Allah onlardan razı olsun. İlk iman edip sahabi olma şerefine ereninden en son vefat edenine kadar hepsi rıza makamına erdiler. En zor zamanda en önemli işlere muvaffak oldular. Sevdiler, sevildiler. İlk temeller onlarla atıldı. Tereddütsüz bir itikatla yaşadılar. İçlerindeki yabancı düşünceleri kökten kazıyıp attılar, dışarıdan olan hiçbir şeyi de akidelerine bulaştırmadılar. Levhimahfuz'dan indiği gibi berrak bir iman sahibi olarak Rablerine kavuştular.

Allah onlardan razı olsun. İnen ayetleri ilk onlar uyguladılar. Peygamber aleyhisselamın etrafında, 'en güzel örneği' en güzel şekilde izleyerek bize aydınlık bir yol bıraktılar. Onların gayretleri sayesinde gecesi gündüzü kadar aydınlık bir hayatımız oldu. Ağır bir cahiliye hayatı yaşadıktan sonra İslam'la şereflendikleri için, onların İslam'a sarılmaları, daha sonra doğdukları evin dini olarak İslam'ı bulmuş nesillerden çok daha samimi ve pratik olmuştur.

Bütün zamanların Müslümanları, ashabı anlamaya mecburdurlar.

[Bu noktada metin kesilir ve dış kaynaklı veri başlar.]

@[simp] theorem rset64_pending (s : State) (lo hi v : Nat) : (rset64 s lo hi v).pending = s.pending := rfl
@[simp] theorem rset64_core (s : State) (lo hi v : Nat) : (rset64 s lo hi v).core = s.core := rfl
@[simp] theorem rset64_long (s : State) (lo hi v : Nat) : (rset64 s lo hi v).long = s.long := rfl
@[simp] theorem rset64_pat (s : State) (lo hi v : Nat) : (rset64 s lo hi v).pat = s.pat := rfl
@[simp] theorem rset64_fab (s : State) (lo hi v : Nat) : (rset64 s lo hi v).fab = s.fab := rfl
@[simp] theorem rset64_test (s : State) (lo hi v : Nat) : (rset64 s lo hi v).test = s.test := rfl
@[simp] theorem rset64_img (s : State) (lo hi v : Nat) : (rset64 s lo hi v).img = s.img := rfl
@[simp] theorem rset64_upd (s : State) (lo hi v : Nat) : (rset64 s lo hi v).upd = s.upd := rfl
@[simp] theorem rset64_xp (s : State) (lo hi v : Nat) : (rset64 s lo hi v).xp = s.xp := rfl
@[simp] theorem rset64_vl (s : State) (lo hi v : Nat) : (rset64 s lo hi v).vl = s.vl := rfl
@[simp] theorem rset64_q (s : State) (lo hi v : Nat) : (rset64 s lo hi v).q = s.q := rfl
@[simp] theorem rset64_eng (s : State) (lo hi v : Nat) : (rset64 s lo hi v).eng = s.eng := rfl
@[simp] theorem rset64_comp (s : State) (lo hi v : Nat) : (rset64 s lo hi v).comp = s.comp := rfl
@[simp] theorem rset64_flow (s : State) (lo hi v : Nat) : (rset64 s lo hi v).flow = s.flow := rfl
@[simp] theorem rset64_aud (s : State) (lo hi v : Nat) : (rset64 s lo hi v).aud = s.aud := rfl
@[simp] theorem rset64_mac (s : State) (lo hi v : Nat) : (rset64 s lo hi v).mac = s.mac := rfl
@[simp] theorem rset64_ref (s : State) (lo hi v : Nat) : (rset64 s lo hi v).ref = s.ref := rfl
@[simp] theorem rset64_time (s : State) (lo hi v : Nat) : (rset64 s lo hi v).time = s.time := rfl
@[simp] theorem rset64_pair (s : State) (lo hi v : Nat) : (rset64 s lo hi v).pair = s.pair := rfl
@[simp] theorem rset64_out (s : State) (lo hi v : Nat) : (rset64 s lo hi v).out = s.out := rfl
@[simp] theorem rset64_fresh (s : State) (lo hi v : Nat) : (rset64 s lo hi v).fresh = s.fresh := rfl

@[simp] theorem countN_pending (s : State) (a n : Nat) : (countN s a n).pending = s.pending := rfl
@[simp] theorem countN_core (s : State) (a n : Nat) : (countN s a n).core = s.core := rfl
@[simp] theorem countN_long (s : State) (a n : Nat) : (countN s a n).long = s.long := rfl
@[simp] theorem countN_pat (s : State) (a n : Nat) : (countN s a n).pat = s.pat := rfl
@[simp] theorem countN_fab (s : State) (a n : Nat) : (countN s a n).fab = s.fab := rfl
@[simp] theorem countN_test (s : State) (a n : Nat) : (countN s a n).test = s.test := rfl
@[simp] theorem countN_img (s : State) (a n : Nat) : (countN s a n).img = s.img := rfl
@[simp] theorem countN_upd (s : State) (a n : Nat) : (countN s a n).upd = s.upd := rfl
@[simp] theorem countN_xp (s : State) (a n : Nat) : (countN s a n).xp = s.xp := rfl
@[simp] theorem countN_vl (s : State) (a n : Nat) : (countN s a n).vl = s.vl := rfl
@[simp] theorem countN_q (s : State) (a n : Nat) : (countN s a n).q = s.q := rfl
@[simp] theorem countN_eng (s : State) (a n : Nat) : (countN s a n).eng = s.eng := rfl
@[simp] theorem countN_comp (s : State) (a n : Nat) : (countN s a n).comp = s.comp := rfl
@[simp] theorem countN_flow (s : State) (a n : Nat) : (countN s a n).flow = s.flow := rfl
@[simp] theorem countN_aud (s : State) (a n : Nat) : (countN s a n).aud = s.aud := rfl
@[simp] theorem countN_mac (s : State) (a n : Nat) : (countN s a n).mac = s.mac := rfl
@[simp] theorem countN_ref (s : State) (a n : Nat) : (countN s a n).ref = s.ref := rfl
@[simp] theorem countN_time (s : State) (a n : Nat) : (countN s a n).time = s.time := rfl
@[simp] theorem countN_pair (s : State) (a n : Nat) : (countN s a n).pair = s.pair := rfl
@[simp] theorem countN_out (s : State) (a n : Nat) : (countN s a n).out = s.out := rfl
@[simp] theorem countN_fresh (s : State) (a n : Nat) : (countN s a n).fresh = s.fresh := rfl

@[simp] theorem count_pending (s : State) (a : Nat) : (count s a).pending = s.pending := rfl
@[simp] theorem count_core (s : State) (a : Nat) : (count s a).core = s.core := rfl
@[simp] theorem count_long (s : State) (a : Nat) : (count s a).long = s.long := rfl
@[simp] theorem count_pat (s : State) (a : Nat) : (count s a).pat = s.pat := rfl
@[simp] theorem count_fab (s : State) (a : Nat) : (count s a).fab = s.fab := rfl
@[simp] theorem count_test (s : State) (a : Nat) : (count s a).test = s.test := rfl
@[simp] theorem count_img (s : State) (a : Nat) : (count s a).img = s.img := rfl
@[simp] theorem count_upd (s : State) (a : Nat) : (count s a).upd = s.upd := rfl
@[simp] theorem count_xp (s : State) (a : Nat) : (count s a).xp = s.xp := rfl
@[simp] theorem count_vl (s : State) (a : Nat) : (count s a).vl = s.vl := rfl
@[simp] theorem count_q (s : State) (a : Nat) : (count s a).q = s.q := rfl
@[simp] theorem count_eng (s : State) (a : Nat) : (count s a).eng = s.eng := rfl
@[simp] theorem count_comp (s : State) (a : Nat) : (count s a).comp = s.comp := rfl
@[simp] theorem count_flow (s : State) (a : Nat) : (count s a).flow = s.flow := rfl
@[simp] theorem count_aud (s : State) (a : Nat) : (count s a).aud = s.aud := rfl
@[simp] theorem count_mac (s : State) (a : Nat) : (count s a).mac = s.mac := rfl
@[simp] theorem count_ref (s : State) (a : Nat) : (count s a).ref = s.ref := rfl
@[simp] theorem count_time (s : State) (a : Nat) : (count s a).time = s.time := rfl
@[simp] theorem count_pair (s : State) (a : Nat) : (count s a).pair = s.pair := rfl
@[simp] theorem count_out (s : State) (a : Nat) : (count s a).out = s.out := rfl
@[simp] theorem count_fresh (s : State) (a : Nat) : (count s a).fresh = s.fresh := rfl

@[simp] theorem setMode_pending (s : State) (m : Mode) : (setMode s m).pending = s.pending := by
  cases m <;> rfl
@[simp] theorem setMode_core (s : State) (m : Mode) : (setMode s m).core = s.core := by
  cases m <;> rfl
@[simp] theorem setMode_long (s : State) (m : Mode) : (setMode s m).long = s.long := by
  cases m <;> rfl
@[simp] theorem setMode_pat (s : State) (m : Mode) : (setMode s m).pat = s.pat := by
  cases m <;> rfl
@[simp] theorem setMode_fab (s : State) (m : Mode) : (setMode s m).fab = s.fab := by
  cases m <;> rfl
@[simp] theorem setMode_img (s : State) (m : Mode) : (setMode s m).img = s.img := by
  cases m <;> rfl
@[simp] theorem setMode_upd (s : State) (m : Mode) : (setMode s m).upd = s.upd := by
  cases m <;> rfl
@[simp] theorem setMode_xp (s : State) (m : Mode) : (setMode s m).xp = s.xp := by
  cases m <;> rfl
@[simp] theorem setMode_vl (s : State) (m : Mode) : (setMode s m).vl = s.vl := by
  cases m <;> rfl
@[simp] theorem setMode_q (s : State) (m : Mode) : (setMode s m).q = s.q := by
  cases m <;> rfl
@[simp] theorem setMode_eng (s : State) (m : Mode) : (setMode s m).eng = s.eng := by
  cases m <;> rfl
@[simp] theorem setMode_comp (s : State) (m : Mode) : (setMode s m).comp = s.comp := by
  cases m <;> rfl
@[simp] theorem setMode_flow (s : State) (m : Mode) : (setMode s m).flow = s.flow := by
  cases m <;> rfl
@[simp] theorem setMode_aud (s : State) (m : Mode) : (setMode s m).aud = s.aud := by
  cases m <;> rfl
@[simp] theorem setMode_mac (s : State) (m : Mode) : (setMode s m).mac = s.mac := by
  cases m <;> rfl
@[simp] theorem setMode_ref (s : State) (m : Mode) : (setMode s m).ref = s.ref := by
  cases m <;> rfl
@[simp] theorem setMode_time (s : State) (m : Mode) : (setMode s m).time = s.time := by
  cases m <;> rfl
@[simp] theorem setMode_pair (s : State) (m : Mode) : (setMode s m).pair = s.pair := by
  cases m <;> rfl
@[simp] theorem setMode_out (s : State) (m : Mode) : (setMode s m).out = s.out := by
  cases m <;> rfl
@[simp] theorem setMode_fresh (s : State) (m : Mode) : (setMode s m).fresh = s.fresh := by
  cases m <;> rfl

@[simp] theorem emit_pending (s : State) (o : Output) : (emit s o).pending = s.pending := by
  unfold emit; split <;> rfl
@[simp] theorem emit_regs (s : State) (o : Output) : (emit s o).regs = s.regs := by
  unfold emit; split <;> rfl
@[simp] theorem emit_core (s : State) (o : Output) : (emit s o).core = s.core := by
  unfold emit; split <;> rfl
@[simp] theorem emit_long (s : State) (o : Output) : (emit s o).long = s.long := by
  unfold emit; split <;> rfl
@[simp] theorem emit_pat (s : State) (o : Output) : (emit s o).pat = s.pat := by
  unfold emit; split <;> rfl
@[simp] theorem emit_fab (s : State) (o : Output) : (emit s o).fab = s.fab := by
  unfold emit; split <;> rfl
@[simp] theorem emit_test (s : State) (o : Output) : (emit s o).test = s.test := by
  unfold emit; split <;> rfl
@[simp] theorem emit_img (s : State) (o : Output) : (emit s o).img = s.img := by
  unfold emit; split <;> rfl
@[simp] theorem emit_upd (s : State) (o : Output) : (emit s o).upd = s.upd := by
  unfold emit; split <;> rfl
@[simp] theorem emit_xp (s : State) (o : Output) : (emit s o).xp = s.xp := by
  unfold emit; split <;> rfl
@[simp] theorem emit_vl (s : State) (o : Output) : (emit s o).vl = s.vl := by
  unfold emit; split <;> rfl
@[simp] theorem emit_q (s : State) (o : Output) : (emit s o).q = s.q := by
  unfold emit; split <;> rfl
@[simp] theorem emit_eng (s : State) (o : Output) : (emit s o).eng = s.eng := by
  unfold emit; split <;> rfl
@[simp] theorem emit_comp (s : State) (o : Output) : (emit s o).comp = s.comp := by
  unfold emit; split <;> rfl
@[simp] theorem emit_flow (s : State) (o : Output) : (emit s o).flow = s.flow := by
  unfold emit; split <;> rfl
@[simp] theorem emit_aud (s : State) (o : Output) : (emit s o).aud = s.aud := by
  unfold emit; split <;> rfl
@[simp] theorem emit_mac (s : State) (o : Output) : (emit s o).mac = s.mac := by
  unfold emit; split <;> rfl
@[simp] theorem emit_ref (s : State) (o : Output) : (emit s o).ref = s.ref := by
  unfold emit; split <;> rfl
@[simp] theorem emit_time (s : State) (o : Output) : (emit s o).time = s.time := by
  unfold emit; split <;> rfl
@[simp] theorem emit_pair (s : State) (o : Output) : (emit s o).pair = s.pair := by
  unfold emit; split <;> rfl
@[simp] theorem emit_fresh (s : State) (o : Output) : (emit s o).fresh = s.fresh := by
  unfold emit; split <;> rfl

@[simp] theorem spend_pending (s : State) : (spend s).pending = s.pending := rfl
@[simp] theorem spend_regs (s : State) : (spend s).regs = s.regs := rfl
@[simp] theorem spend_core (s : State) : (spend s).core = s.core := rfl
@[simp] theorem spend_long (s : State) : (spend s).long = s.long := rfl
@[simp] theorem spend_pat (s : State) : (spend s).pat = s.pat := rfl
@[simp] theorem spend_fab (s : State) : (spend s).fab = s.fab := rfl
@[simp] theorem spend_test (s : State) : (spend s).test = s.test := rfl
@[simp] theorem spend_img (s : State) : (spend s).img = s.img := rfl
@[simp] theorem spend_upd (s : State) : (spend s).upd = s.upd := rfl
@[simp] theorem spend_xp (s : State) : (spend s).xp = s.xp := rfl
@[simp] theorem spend_vl (s : State) : (spend s).vl = s.vl := rfl
@[simp] theorem spend_q (s : State) : (spend s).q = s.q := rfl
@[simp] theorem spend_eng (s : State) : (spend s).eng = s.eng := rfl
@[simp] theorem spend_comp (s : State) : (spend s).comp = s.comp := rfl
@[simp] theorem spend_flow (s : State) : (spend s).flow = s.flow := rfl
@[simp] theorem spend_aud (s : State) : (spend s).aud = s.aud := rfl
@[simp] theorem spend_mac (s : State) : (spend s).mac = s.mac := rfl
@[simp] theorem spend_ref (s : State) : (spend s).ref = s.ref := rfl
@[simp] theorem spend_time (s : State) : (spend s).time = s.time := rfl
@[simp] theorem spend_pair (s : State) : (spend s).pair = s.pair := rfl
@[simp] theorem spend_out (s : State) : (spend s).out = s.out := rfl

@[simp] theorem flashPut_pending (s : State) (x : Nat) (bs : List Nat) : (flashPut s x bs).pending = s.pending := rfl
@[simp] theorem flashPut_regs (s : State) (x : Nat) (bs : List Nat) : (flashPut s x bs).regs = s.regs := rfl
@[simp] theorem flashPut_core (s : State) (x : Nat) (bs : List Nat) : (flashPut s x bs).core = s.core := rfl
@[simp] theorem flashPut_pat (s : State) (x : Nat) (bs : List Nat) : (flashPut s x bs).pat = s.pat := rfl
@[simp] theorem flashPut_fab (s : State) (x : Nat) (bs : List Nat) : (flashPut s x bs).fab = s.fab := rfl
@[simp] theorem flashPut_test (s : State) (x : Nat) (bs : List Nat) : (flashPut s x bs).test = s.test := rfl
@[simp] theorem flashPut_img (s : State) (x : Nat) (bs : List Nat) : (flashPut s x bs).img = s.img := rfl
@[simp] theorem flashPut_upd (s : State) (x : Nat) (bs : List Nat) : (flashPut s x bs).upd = s.upd := rfl
@[simp] theorem flashPut_xp (s : State) (x : Nat) (bs : List Nat) : (flashPut s x bs).xp = s.xp := rfl
@[simp] theorem flashPut_vl (s : State) (x : Nat) (bs : List Nat) : (flashPut s x bs).vl = s.vl := rfl
@[simp] theorem flashPut_q (s : State) (x : Nat) (bs : List Nat) : (flashPut s x bs).q = s.q := rfl
@[simp] theorem flashPut_eng (s : State) (x : Nat) (bs : List Nat) : (flashPut s x bs).eng = s.eng := rfl
@[simp] theorem flashPut_comp (s : State) (x : Nat) (bs : List Nat) : (flashPut s x bs).comp = s.comp := rfl
@[simp] theorem flashPut_flow (s : State) (x : Nat) (bs : List Nat) : (flashPut s x bs).flow = s.flow := rfl
@[simp] theorem flashPut_aud (s : State) (x : Nat) (bs : List Nat) : (flashPut s x bs).aud = s.aud := rfl
@[simp] theorem flashPut_mac (s : State) (x : Nat) (bs : List Nat) : (flashPut s x bs).mac = s.mac := rfl
@[simp] theorem flashPut_ref (s : State) (x : Nat) (bs : List Nat) : (flashPut s x bs).ref = s.ref := rfl
@[simp] theorem flashPut_time (s : State) (x : Nat) (bs : List Nat) : (flashPut s x bs).time = s.time := rfl
@[simp] theorem flashPut_pair (s : State) (x : Nat) (bs : List Nat) : (flashPut s x bs).pair = s.pair := rfl
@[simp] theorem flashPut_out (s : State) (x : Nat) (bs : List Nat) : (flashPut s x bs).out = s.out := rfl
@[simp] theorem flashPut_fresh (s : State) (x : Nat) (bs : List Nat) : (flashPut s x bs).fresh = s.fresh := rfl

Kim onları ne kadar anladı ise o kadar iyi Müslüman olma hazzına sahip olur. Onlar anlaşılmadıkça İslam da anlaşılmış olamaz.Ashabın bize örnek olması, dinin yaşanması için yapılacak işlerin tamamında vardır. Konunun hicretle, fakirliğe sabırla, gece ibadetiyle, infakla, cihatla, itaatle sınırlandırılması doğru olmaz. Bunlardan biri veya birkaçı ashabın bütünü değildir. Ashabı kiram, hayatı Allah'ın istediği kıvamda yaşamaya muvaffak olmuş insanlardır. Onların anlaşılması ancak hayatın Allah'ın rızasına göre yaşanması için gerekenlerin tümü ile ortaya çıkmış olabilir.

Onları, bize etkisi olacak bir mantıkla anlamanın birinci şartı 'ashabı kiramın da insan standartlarında olduklarını' kabullenmektir. Onların en temel özelliği insanlık ölçülerinde yaşarken meleklerle yarışır olmalarıdır. Onları farklı kılan da odur.

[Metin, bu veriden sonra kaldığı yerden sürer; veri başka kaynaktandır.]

theorem sideCheck_within (a0 a1) (s : State) : Within [.regs, .core, .pat, .test] s (sideCheck a0 a1 s).2 := by
  unfold sideCheck
  repeat' first
    | (with_reducible assumption)
    | (with_reducible exact Within.refl _ _)
    | (show Area.sub _ _ = true; rfl)
    | (extract_lets +onlyGivenNames t; first | (refine Within.cut [.regs, .core, .pat, .test] s t (fun h => ?_) ?_; rotate_left; subst t; rotate_right; clear_value t) | (refine Within.cut [.regs, .core, .pat, .test] s t.2 (fun h => ?_) ?_; rotate_left; subst t; rotate_right; clear_value t) | clear_value t)
    | (with_reducible apply Within.then (h' := eccCorr_within ..))
    | (with_reducible apply Within.then (h' := eccUncorr_within ..))
    | (with_reducible apply Within.then (h' := secded_within ..))
    | (with_reducible apply Within.ite)
    | (with_reducible apply Within.iteSnd)
    | split

theorem fetchCell_within (a0 a1 a2 a3 a4) (s : State) : Within [.regs, .core, .pat, .test, .q] s (fetchCell a0 a1 a2 a3 a4 s) := by
  unfold fetchCell
  repeat' first
    | intro _
    | (with_reducible assumption)
    | (with_reducible exact Within.refl _ _)
    | (show Area.sub _ _ = true; rfl)
    | (extract_lets +onlyGivenNames t; first | (refine Within.cut [.regs, .core, .pat, .test, .q] s t (fun h => ?_) ?_; rotate_left; subst t; rotate_right; clear_value t) | (refine Within.cut [.regs, .core, .pat, .test, .q] s t.2 (fun h => ?_) ?_; rotate_left; subst t; rotate_right; clear_value t) | clear_value t)
    | (with_reducible apply Within.then (h' := hbmCheck_within ..))
    | (with_reducible apply Within.then (h' := putQ_within ..))
    | (with_reducible apply Within.then (h' := sideCheck_within ..))
    | (with_reducible apply Within.ite)
    | (with_reducible apply Within.iteSnd)
    | (with_reducible apply Within.foldl)
    | (with_reducible apply Within.foldlSnd)
    | split
    | refine Within.upd (h := ?_)

theorem dataCheck_within (a0 a1 a2) (s : State) : Within [.regs, .core, .pat, .test, .q] s (dataCheck a0 a1 a2 s).2 := by
  unfold dataCheck
  repeat' first
    | (with_reducible assumption)
    | (with_reducible exact Within.refl _ _)
    | (show Area.sub _ _ = true; rfl)
    | (extract_lets +onlyGivenNames t; first | (refine Within.cut [.regs, .core, .pat, .test, .q] s t (fun h => ?_) ?_; rotate_left; subst t; rotate_right; clear_value t) | (refine Within.cut [.regs, .core, .pat, .test, .q] s t.2 (fun h => ?_) ?_; rotate_left; subst t; rotate_right; clear_value t) | clear_value t)
    | (with_reducible apply Within.then (h' := fetchCell_within ..))
    | (with_reducible apply Within.then (h' := hbmCheck_within ..))
    | (with_reducible apply Within.then (h' := putQ_within ..))
    | (with_reducible apply Within.then (h' := sideCheck_within ..))
    | (with_reducible apply Within.then (h' := wideCheck_within ..))
    | (with_reducible apply Within.ite)
    | (with_reducible apply Within.iteSnd)
    | split
    | refine Within.upd (h := ?_)

theorem freezeQ_within (a0) (s : State) : Within [.regs, .core, .pat, .q] s (freezeQ a0 s) := by
  unfold freezeQ
  repeat' first
    | (with_reducible assumption)
    | (with_reducible exact Within.refl _ _)
    | (show Area.sub _ _ = true; rfl)
    | (extract_lets +onlyGivenNames t; first | (refine Within.cut [.regs, .core, .pat, .q] s t (fun h => ?_) ?_; rotate_left; subst t; rotate_right; clear_value t) | clear_value t)
    | (with_reducible apply Within.then (h' := condBegin_within ..))
    | (with_reducible apply Within.then (h' := putQ_within ..))
    | refine Within.upd (h := ?_)

theorem touchQ_within (a0) (s : State) : Within [.regs, .core, .pat, .test, .q] s (touchQ a0 s) := by
  unfold touchQ
  repeat' first
    | (with_reducible assumption)
    | (with_reducible exact Within.refl _ _)
    | (show Area.sub _ _ = true; rfl)
    | (extract_lets +onlyGivenNames t; first | (refine Within.cut [.regs, .core, .pat, .test, .q] s t (fun h => ?_) ?_; rotate_left; subst t; rotate_right; clear_value t) | (refine Within.cut [.regs, .core, .pat, .test, .q] s t.2 (fun h => ?_) ?_; rotate_left; subst t; rotate_right; clear_value t) | clear_value t)
    | (with_reducible apply Within.then (h' := count_within ..))
    | (with_reducible apply Within.then (h' := cycleBegin_within ..))
    | (with_reducible apply Within.then (h' := cycleEnd_within ..))
    | (with_reducible apply Within.then (h' := freezeQ_within ..))
    | (with_reducible apply Within.then (h' := hbmCheck_within ..))
    | (with_reducible apply Within.then (h' := wideCheck_within ..))
    | (with_reducible apply Within.ite)
    | (with_reducible apply Within.iteSnd)
    | split
    | refine Within.upd (h := ?_)

theorem queueRead_within (a0 a1) (s : State) : Within [.regs, .core, .pat, .test, .q] s (queueRead a0 a1 s).2 := by
  unfold queueRead
  repeat' first
    | (with_reducible assumption)
    | (with_reducible exact Within.refl _ _)
    | (show Area.sub _ _ = true; rfl)
    | (extract_lets +onlyGivenNames t; first | (refine Within.cut [.regs, .core, .pat, .test, .q] s t (fun h => ?_) ?_; rotate_left; subst t; rotate_right; clear_value t) | (refine Within.cut [.regs, .core, .pat, .test, .q] s t.2 (fun h => ?_) ?_; rotate_left; subst t; rotate_right; clear_value t) | clear_value t)
    | (with_reducible apply Within.then (h' := dataCheck_within ..))
    | (with_reducible apply Within.then (h' := putQ_within ..))
    | (with_reducible apply Within.then (h' := touchQ_within ..))
    | (with_reducible apply Within.ite)
    | (with_reducible apply Within.iteSnd)
    | split

theorem portRead_within (a0 a1 a2) (s : State) : Within [.regs, .core, .pat, .test, .q] s (portRead a0 a1 a2 s) := by
  unfold portRead
  repeat' first
    | (with_reducible assumption)
    | (with_reducible exact Within.refl _ _)
    | (show Area.sub _ _ = true; rfl)
    | (extract_lets +onlyGivenNames t; first | (refine Within.cut [.regs, .core, .pat, .test, .q] s t (fun h => ?_) ?_; rotate_left; subst t; rotate_right; clear_value t) | (refine Within.cut [.regs, .core, .pat, .test, .q] s t.2 (fun h => ?_) ?_; rotate_left; subst t; rotate_right; clear_value t) | clear_value t)
    | (with_reducible apply Within.then (h' := count_within ..))
    | (with_reducible apply Within.then (h' := emit_within ..))
    | (with_reducible apply Within.then (h' := queueRead_within ..))
    | (with_reducible apply Within.ite)
    | (with_reducible apply Within.iteSnd)
    | split

theorem hbmRead_within (a0 a1 a2 a3) (s : State) : Within [.regs, .core, .pat, .test] s (hbmRead a0 a1 a2 a3 s).2 := by
  unfold hbmRead
  repeat' first
    | intro _
    | (with_reducible assumption)
    | (with_reducible exact Within.refl _ _)
    | (show Area.sub _ _ = true; rfl)
    | (extract_lets +onlyGivenNames t; first | (refine Within.cut [.regs, .core, .pat, .test] s t (fun h => ?_) ?_; rotate_left; subst t; rotate_right; clear_value t) | (refine Within.cut [.regs, .core, .pat, .test] s t.2 (fun h => ?_) ?_; rotate_left; subst t; rotate_right; clear_value t) | clear_value t)
    | (with_reducible apply Within.then (h' := hbmCheck_within ..))
    | (with_reducible apply Within.ite)
    | (with_reducible apply Within.iteSnd)
    | (with_reducible apply Within.foldl)
    | (with_reducible apply Within.foldlSnd)
    | split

Onların bu hususiyetini, yani insana ait karakterlerin içinden meleklerle yarışacak meziyetlere sahip olmalarını her alanda görmemiz mümkündür. Onları izlerken bu çizgi üzerinden izleyerek, sahabilik unvanı dışında kalan becerilerine bizim de muhatap olabileceğimizi anlamış oluruz. Sahabi olmak mümkün değildir ama Peygamber aleyhisselamın bu zamandaki Ebu Bekir'i olmak mümkündür. Ebu Bekir'i gösterdiklerini göstermenin yolu açıktır. Din aynı dindir, beklenenler de aynı şeylerdir.

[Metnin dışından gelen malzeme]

theorem planeCutoff_within (a0) (s : State) : Within [.regs, .core, .pat, .xp] s (planeCutoff a0 s) := by
  unfold planeCutoff
  repeat' first
    | intro _
    | (with_reducible assumption)
    | (with_reducible exact Within.refl _ _)
    | (show Area.sub _ _ = true; rfl)
    | (extract_lets +onlyGivenNames t; first | (refine Within.cut [.regs, .core, .pat, .xp] s t (fun h => ?_) ?_; rotate_left; subst t; rotate_right; clear_value t) | clear_value t)
    | (with_reducible apply Within.then (h' := count_within ..))
    | (with_reducible apply Within.then (h' := loadPend_within ..))
    | (with_reducible apply Within.then (h' := raise_within ..))
    | (with_reducible apply Within.ite)
    | (with_reducible apply Within.foldl)
    | split
    | refine Within.upd (h := ?_)

theorem salvoCommit_within (a0 a1) (s : State) : Within [.regs, .core, .pat, .xp, .pair] s (salvoCommit a0 a1 s) := by
  unfold salvoCommit
  repeat' first
    | (with_reducible assumption)
    | (with_reducible exact Within.refl _ _)
    | (show Area.sub _ _ = true; rfl)
    | (extract_lets +onlyGivenNames t; first | (refine Within.cut [.regs, .core, .pat, .xp, .pair] s t (fun h => ?_) ?_; rotate_left; subst t; rotate_right; clear_value t) | clear_value t)
    | (with_reducible apply Within.then (h' := absorbAbandoned_within ..))
    | (with_reducible apply Within.then (h' := commitSalvo_within ..))
    | (with_reducible apply Within.then (h' := refuseSalvo_within ..))
    | (with_reducible apply Within.then (h' := takeFree_within ..))
    | (with_reducible apply Within.ite)
    | split
    | refine Within.upd (h := ?_)

end Sys2Proof.Machine
end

Peygamber aleyhisselam faizi ayaklarının altına aldığını söylediğinde onlar faizi ceplerinde tutmama dirayetini göstermişlerdi. Allah onları hayatın bütün renkleri üzerinden imtihan etmeyi murat ettiğinde onlar da, her imtihanda yapmaları gerekeni yaptılar. Onları sabırda, infakta, itaatte, ibadette, teslimiyette, sadakatte, nerede aranıyorlarsa orada sahabi olarak görebiliriz. Gece ibadetindeki kaliteleri gündüz cihatlarında da vardı. Evliliklerine o anlamı yüklemişlerdi. Ashabı anlamak büyük bir merhaledir. O merhaleyi geçmeden yolumuza baktığımızda, kat edeceğimiz uzun bir yol görmeye mecbur kalacağız demektir. Onları, Uhud'da ellerinde kılıçla izlemeye devam ettikçe, izleyecek asıl kimlikleri henüz bulamadık demektir. Onları Sünnet'e teslimiyetlerinde, nefislerini doğrarken, namazda huşuda iken, evlerinde eşken izlediğimizde ise görüntüyü yakaladık demektir. Allah onlardan razı olsun.